What you are asked to do: Return all of the material that follows, keeping each line exactly as it is.

Data excerpts:
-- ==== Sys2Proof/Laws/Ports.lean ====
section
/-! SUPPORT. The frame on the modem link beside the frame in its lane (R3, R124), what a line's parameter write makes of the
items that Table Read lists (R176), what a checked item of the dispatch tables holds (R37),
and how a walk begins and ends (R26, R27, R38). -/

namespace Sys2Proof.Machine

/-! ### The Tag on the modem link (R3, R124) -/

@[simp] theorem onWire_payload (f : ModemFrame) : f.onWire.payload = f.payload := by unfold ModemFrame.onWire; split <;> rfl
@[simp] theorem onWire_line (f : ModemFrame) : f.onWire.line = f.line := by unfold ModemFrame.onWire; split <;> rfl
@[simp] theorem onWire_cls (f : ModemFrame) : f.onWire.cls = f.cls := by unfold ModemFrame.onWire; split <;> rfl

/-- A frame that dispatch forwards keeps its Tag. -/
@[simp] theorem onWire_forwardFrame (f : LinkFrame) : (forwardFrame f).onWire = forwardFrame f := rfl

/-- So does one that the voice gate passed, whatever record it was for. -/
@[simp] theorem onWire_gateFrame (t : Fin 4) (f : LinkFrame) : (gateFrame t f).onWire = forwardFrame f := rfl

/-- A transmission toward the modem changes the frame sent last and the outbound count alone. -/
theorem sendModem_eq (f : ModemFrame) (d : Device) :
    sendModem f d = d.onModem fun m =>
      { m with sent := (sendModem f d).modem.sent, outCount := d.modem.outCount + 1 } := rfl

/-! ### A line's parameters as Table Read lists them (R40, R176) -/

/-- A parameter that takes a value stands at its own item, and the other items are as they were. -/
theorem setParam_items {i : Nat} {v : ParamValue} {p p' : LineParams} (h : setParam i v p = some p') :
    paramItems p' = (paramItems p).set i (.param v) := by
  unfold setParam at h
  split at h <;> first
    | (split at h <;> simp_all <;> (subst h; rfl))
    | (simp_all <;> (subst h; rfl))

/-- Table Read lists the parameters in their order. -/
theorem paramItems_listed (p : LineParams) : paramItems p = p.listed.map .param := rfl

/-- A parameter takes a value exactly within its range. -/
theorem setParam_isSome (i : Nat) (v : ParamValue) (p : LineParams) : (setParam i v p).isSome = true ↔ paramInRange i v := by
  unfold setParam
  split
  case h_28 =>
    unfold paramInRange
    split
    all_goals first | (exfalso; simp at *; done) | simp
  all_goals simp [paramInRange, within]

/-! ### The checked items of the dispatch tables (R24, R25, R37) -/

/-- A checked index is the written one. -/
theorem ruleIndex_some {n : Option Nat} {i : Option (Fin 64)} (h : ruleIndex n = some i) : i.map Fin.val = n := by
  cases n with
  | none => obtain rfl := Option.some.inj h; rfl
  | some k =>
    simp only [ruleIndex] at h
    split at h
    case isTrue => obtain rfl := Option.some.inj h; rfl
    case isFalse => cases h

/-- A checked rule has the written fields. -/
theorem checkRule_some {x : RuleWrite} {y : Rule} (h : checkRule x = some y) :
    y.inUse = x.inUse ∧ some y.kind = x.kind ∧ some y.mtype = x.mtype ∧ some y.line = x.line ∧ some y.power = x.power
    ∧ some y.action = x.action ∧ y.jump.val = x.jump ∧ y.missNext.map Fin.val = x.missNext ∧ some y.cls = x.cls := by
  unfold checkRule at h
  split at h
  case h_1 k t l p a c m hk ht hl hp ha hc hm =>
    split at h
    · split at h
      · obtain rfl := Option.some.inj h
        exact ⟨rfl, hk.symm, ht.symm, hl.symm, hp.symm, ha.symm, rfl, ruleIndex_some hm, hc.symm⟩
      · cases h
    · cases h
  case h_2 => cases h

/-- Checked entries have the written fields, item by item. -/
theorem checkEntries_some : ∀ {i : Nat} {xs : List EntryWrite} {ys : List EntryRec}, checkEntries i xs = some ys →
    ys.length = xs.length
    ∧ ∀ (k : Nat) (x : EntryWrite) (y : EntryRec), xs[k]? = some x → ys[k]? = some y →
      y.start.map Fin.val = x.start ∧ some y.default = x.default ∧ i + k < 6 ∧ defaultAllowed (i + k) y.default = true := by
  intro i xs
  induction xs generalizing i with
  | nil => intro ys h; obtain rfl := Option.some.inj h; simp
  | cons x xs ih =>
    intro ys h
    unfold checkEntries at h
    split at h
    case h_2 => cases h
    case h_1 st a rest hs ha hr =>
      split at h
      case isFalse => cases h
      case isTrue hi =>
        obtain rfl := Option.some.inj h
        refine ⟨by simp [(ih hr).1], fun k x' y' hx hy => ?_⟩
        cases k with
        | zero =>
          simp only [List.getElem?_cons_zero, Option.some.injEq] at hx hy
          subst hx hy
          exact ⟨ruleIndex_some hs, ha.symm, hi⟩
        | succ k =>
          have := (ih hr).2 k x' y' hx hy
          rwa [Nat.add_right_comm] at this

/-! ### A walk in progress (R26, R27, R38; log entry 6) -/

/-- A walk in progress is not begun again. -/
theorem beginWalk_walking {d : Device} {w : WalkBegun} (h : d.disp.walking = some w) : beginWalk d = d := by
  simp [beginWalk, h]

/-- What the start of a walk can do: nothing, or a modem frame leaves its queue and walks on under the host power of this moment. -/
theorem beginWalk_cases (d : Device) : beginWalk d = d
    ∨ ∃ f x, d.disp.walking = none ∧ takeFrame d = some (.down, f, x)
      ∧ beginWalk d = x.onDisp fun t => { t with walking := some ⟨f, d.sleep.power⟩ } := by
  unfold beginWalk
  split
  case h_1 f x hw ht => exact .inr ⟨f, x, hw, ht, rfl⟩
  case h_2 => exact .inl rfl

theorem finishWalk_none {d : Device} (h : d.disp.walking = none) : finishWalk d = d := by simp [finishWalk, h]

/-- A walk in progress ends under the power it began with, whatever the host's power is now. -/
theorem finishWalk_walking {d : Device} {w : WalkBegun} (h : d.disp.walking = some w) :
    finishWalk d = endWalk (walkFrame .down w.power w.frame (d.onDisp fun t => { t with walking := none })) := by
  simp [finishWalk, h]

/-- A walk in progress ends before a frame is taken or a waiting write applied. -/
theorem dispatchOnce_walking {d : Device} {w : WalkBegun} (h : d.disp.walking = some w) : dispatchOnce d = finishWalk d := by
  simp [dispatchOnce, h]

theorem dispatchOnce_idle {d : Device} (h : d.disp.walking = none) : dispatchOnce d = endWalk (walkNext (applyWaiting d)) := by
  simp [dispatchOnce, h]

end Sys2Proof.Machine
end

Answer space:
-- ==== Sys2Proof/Laws/Ports.lean ====
section
/-! SUPPORT. The frame on the modem link beside the frame in its lane (R3, R124), what a line's parameter write makes of the
items that Table Read lists (R176), what a checked item of the dispatch tables holds (R37),
and how a walk begins and ends (R26, R27, R38). -/

namespace Sys2Proof.Machine

/-! ### The Tag on the modem link (R3, R124) -/

@[simp] theorem onWire_payload (f : ModemFrame) : f.onWire.payload = f.payload := by unfold ModemFrame.onWire; split <;> rfl
@[simp] theorem onWire_line (f : ModemFrame) : f.onWire.line = f.line := by unfold ModemFrame.onWire; split <;> rfl
@[simp] theorem onWire_cls (f : ModemFrame) : f.onWire.cls = f.cls := by unfold ModemFrame.onWire; split <;> rfl

/-- A frame that dispatch forwards keeps its Tag. -/
@[simp] theorem onWire_forwardFrame (f : LinkFrame) : (forwardFrame f).onWire = forwardFrame f := rfl

/-- So does one that the voice gate passed, whatever record it was for. -/
@[simp] theorem onWire_gateFrame (t : Fin 4) (f : LinkFrame) : (gateFrame t f).onWire = forwardFrame f := rfl

/-- A transmission toward the modem changes the frame sent last and the outbound count alone. -/
theorem sendModem_eq (f : ModemFrame) (d : Device) :
    sendModem f d = d.onModem fun m =>
      { m with sent := (sendModem f d).modem.sent, outCount := d.modem.outCount + 1 } := rfl

/-! ### A line's parameters as Table Read lists them (R40, R176) -/

/-- A parameter that takes a value stands at its own item, and the other items are as they were. -/
theorem setParam_items {i : Nat} {v : ParamValue} {p p' : LineParams} (h : setParam i v p = some p') :
    paramItems p' = (paramItems p).set i (.param v) := by
  unfold setParam at h
  split at h <;> first
    | (split at h <;> simp_all <;> (subst h; rfl))
    | (simp_all <;> (subst h; rfl))

/-- Table Read lists the parameters in their order. -/
theorem paramItems_listed (p : LineParams) : paramItems p = p.listed.map .param := rfl

/-- A parameter takes a value exactly within its range. -/
theorem setParam_isSome (i : Nat) (v : ParamValue) (p : LineParams) : (setParam i v p).isSome = true ↔ paramInRange i v := by
  unfold setParam
  split
  case h_28 =>
    unfold paramInRange
    split
    all_goals first | (exfalso; simp at *; done) | simp
  all_goals simp [paramInRange, within]

/-! ### The checked items of the dispatch tables (R24, R25, R37) -/

/-- A checked index is the written one. -/
theorem ruleIndex_some {n : Option Nat} {i : Option (Fin 64)} (h : ruleIndex n = some i) : i.map Fin.val = n := by
  cases n with
  | none => obtain rfl := Option.some.inj h; rfl
  | some k =>
    simp only [ruleIndex] at h
    split at h
    case isTrue => obtain rfl := Option.some.inj h; rfl
    case isFalse => cases h

/-- A checked rule has the written fields. -/
theorem checkRule_some {x : RuleWrite} {y : Rule} (h : checkRule x = some y) :
    y.inUse = x.inUse ∧ some y.kind = x.kind ∧ some y.mtype = x.mtype ∧ some y.line = x.line ∧ some y.power = x.power
    ∧ some y.action = x.action ∧ y.jump.val = x.jump ∧ y.missNext.map Fin.val = x.missNext ∧ some y.cls = x.cls := by
  unfold checkRule at h
  split at h
  case h_1 k t l p a c m hk ht hl hp ha hc hm =>
    split at h
    · split at h
      · obtain rfl := Option.some.inj h
        exact ⟨rfl, hk.symm, ht.symm, hl.symm, hp.symm, ha.symm, rfl, ruleIndex_some hm, hc.symm⟩
      · cases h
    · cases h
  case h_2 => cases h

/-- Checked entries have the written fields, item by item. -/
theorem checkEntries_some : ∀ {i : Nat} {xs : List EntryWrite} {ys : List EntryRec}, checkEntries i xs = some ys →
    ys.length = xs.length
    ∧ ∀ (k : Nat) (x : EntryWrite) (y : EntryRec), xs[k]? = some x → ys[k]? = some y →
      y.start.map Fin.val = x.start ∧ some y.default = x.default ∧ i + k < 6 ∧ defaultAllowed (i + k) y.default = true := by
  intro i xs
  induction xs generalizing i with
  | nil => intro ys h; obtain rfl := Option.some.inj h; simp
  | cons x xs ih =>
    intro ys h
    unfold checkEntries at h
    split at h
    case h_2 => cases h
    case h_1 st a rest hs ha hr =>
      split at h
      case isFalse => cases h
      case isTrue hi =>
        obtain rfl := Option.some.inj h
        refine ⟨by simp [(ih hr).1], fun k x' y' hx hy => ?_⟩
        cases k with
        | zero =>
          simp only [List.getElem?_cons_zero, Option.some.injEq] at hx hy
          subst hx hy
          exact ⟨ruleIndex_some hs, ha.symm, hi⟩
        | succ k =>
          have := (ih hr).2 k x' y' hx hy
          rwa [Nat.add_right_comm] at this

/-! ### A walk in progress (R26, R27, R38; log entry 6) -/

/-- A walk in progress is not begun again. -/
theorem beginWalk_walking {d : Device} {w : WalkBegun} (h : d.disp.walking = some w) : beginWalk d = d := by
  simp [beginWalk, h]

/-- What the start of a walk can do: nothing, or a modem frame leaves its queue and walks on under the host power of this moment. -/
theorem beginWalk_cases (d : Device) : beginWalk d = d
    ∨ ∃ f x, d.disp.walking = none ∧ takeFrame d = some (.down, f, x)
      ∧ beginWalk d = x.onDisp fun t => { t with walking := some ⟨f, d.sleep.power⟩ } := by
  unfold beginWalk
  split
  case h_1 f x hw ht => exact .inr ⟨f, x, hw, ht, rfl⟩
  case h_2 => exact .inl rfl

theorem finishWalk_none {d : Device} (h : d.disp.walking = none) : finishWalk d = d := by simp [finishWalk, h]

/-- A walk in progress ends under the power it began with, whatever the host's power is now. -/
theorem finishWalk_walking {d : Device} {w : WalkBegun} (h : d.disp.walking = some w) :
    finishWalk d = endWalk (walkFrame .down w.power w.frame (d.onDisp fun t => { t with walking := none })) := by
  simp [finishWalk, h]

/-- A walk in progress ends before a frame is taken or a waiting write applied. -/
theorem dispatchOnce_walking {d : Device} {w : WalkBegun} (h : d.disp.walking = some w) : dispatchOnce d = finishWalk d := by
  simp [dispatchOnce, h]

theorem dispatchOnce_idle {d : Device} (h : d.disp.walking = none) : dispatchOnce d = endWalk (walkNext (applyWaiting d)) := by
  simp [dispatchOnce, h]

end Sys2Proof.Machine
end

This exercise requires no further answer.